The Defend and Gather game consists of a closed two-dimensional environment as seen in Fig. 4. The environment contains the game agents previously mentioned along with resource points and walls for the agents to navigate around. To test the viability of all the agents, four different environments were created that increase in difficulty and pose more difficult challenges for the game agents. Fig. 5. through Fig. 8. show the four levels increasing from easy to most difficult. All levels contain one protector neural-base agent and four resource collector neural-based agents. The amount of resource points and the number and types of BaC agents varies across the levels. Fig. 5. shows the easiest level in the game. This level consists of two resource points and a single wall to navigate around. The level also contains just two patrolling BaC agents, one protector and four resource collector neural-based agents. Fig. 6. shows the next level of the game. This level consists of two resource points, two patrolling BaC agents, and one hunter BaC agent. The resource points are located in two small rooms with one of the rooms having both entrances protected by patrolling BaC agents moving in opposite directions. Fig. 7. shows the third level of the game. There are three resource points in this level each of which is in a separate room. Two of the resource points are heavily guarded while the third is not guarded. The level also contains one hunter BaC agent and three patrolling BaC agents. The concept behind this level is to see if the resource collectors will go for the unguarded resource point first and then allow the protector to try to eliminate some of the BaC agents before attempting to collect the other resource points. Fig. 8. shows the final level of the game, which is the most difficult level.
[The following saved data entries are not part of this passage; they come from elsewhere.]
-- ==== Sys2Proof/Machine/MemoryAccess.lean ====
section
/-!
DEFINITION. Memory access: `stw`, `ldw`, type 3 (42_memory_access.md R140 to R144).
Latch values are those of the register transfers (R248, R249; assumption log 7).
-/

namespace Sys2Proof.Machine

/-- `stw rX, IMM(rY)`: the word of field RD to the effective address; the model fault where nothing can be written,
with nothing written (R141, R63). -/
def execStw (rd rs : Reg) (imm : BitVec 6) (s : State) : Host.Outcome State Fault Refusal :=
  let ea := effectiveAddress s rs imm
  match memWrite s ea (s.x rd) with
  | .error f => .fault f
  | .ok m =>
    .next (retire { s with mem := m } false ⟨encode (.stw rd rs imm), s.x rs, s.x rd, ea, 0, s.x rd⟩ s.nextPc .r0 0)

/-- `ldw rX, IMM(rY)`: the word at the effective address into field RD; at 336 the keyboard is read, also when the
destination is r0 (R142, R143, R62). The memory bus is idle in step 5, when RY loads once more. -/
def execLdw (rd rs : Reg) (imm : BitVec 6) (s : State) : Host.Outcome State Fault Refusal :=
  let ea := effectiveAddress s rs imm
  match memRead s (keyboardRead s) ea with
  | .error f => .fault f
  | .ok v =>
    .next (retire s (decide (regionOf ea = .keyboard))
      ⟨encode (.ldw rd rs imm), s.x rs, 0, ea, Config.busIdle (s.period + 5), 0⟩ s.nextPc rd v)

end Sys2Proof.Machine
end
This level has four resource points in separate rooms along with six patrolling BaC agents and two hunter BaC agents. All of the resource points are heavily guarded. The room itself is divided in half by a hallway that is designed as a chokepoint, which is common in many of today’s games. The idea of a chokepoint is to force confrontation between players in the game.
4.2. Neural network development process
Now that the game world has been defined, we must determine how the neural network will operate in Defend and Gather. We have already defined the resource collectors and the protectors, which are the two types of agents that will use the neural networks in their design. The neural-based agents must able to move around the environment and react to the surroundings within their visibility range. Therefore, the inputs are the surroundings in its visible range and the outputs are the resulting movement. That is, the inputs of the neural network are objects in the game while the outputs control the movement of the neural-based agents. The outputs are the four directions UP, DOWN, LEFT and RIGHT. These outputs inform the agents which direction to fire their thrusters. The agents are not limited to firing their thrusters in one direction at the same speed as they can fire in several directions and at different speeds, which increases their maneuverability. The inputs of the neural network consist of directions of other game objects in different directions. The neural network has eight inputs, with the top four inputs representing the directions of walls and the bottom four inputs representing the direction of BaC agents.
4.3. Network architecture
Since each neural-based agent is a separate entity within Defend and Gather, two neural network architectures were created. Since the BaC agents use relatively simple AI techniques, the neural-based agents were designed using feed-forward networks, which is the simplest type of neural network architecture. Feed-forward networks are also straightforward to implement in gaming software. Many other topologies could have been implemented; however, it was decided to implement the simplest design first, then, try more complex networks.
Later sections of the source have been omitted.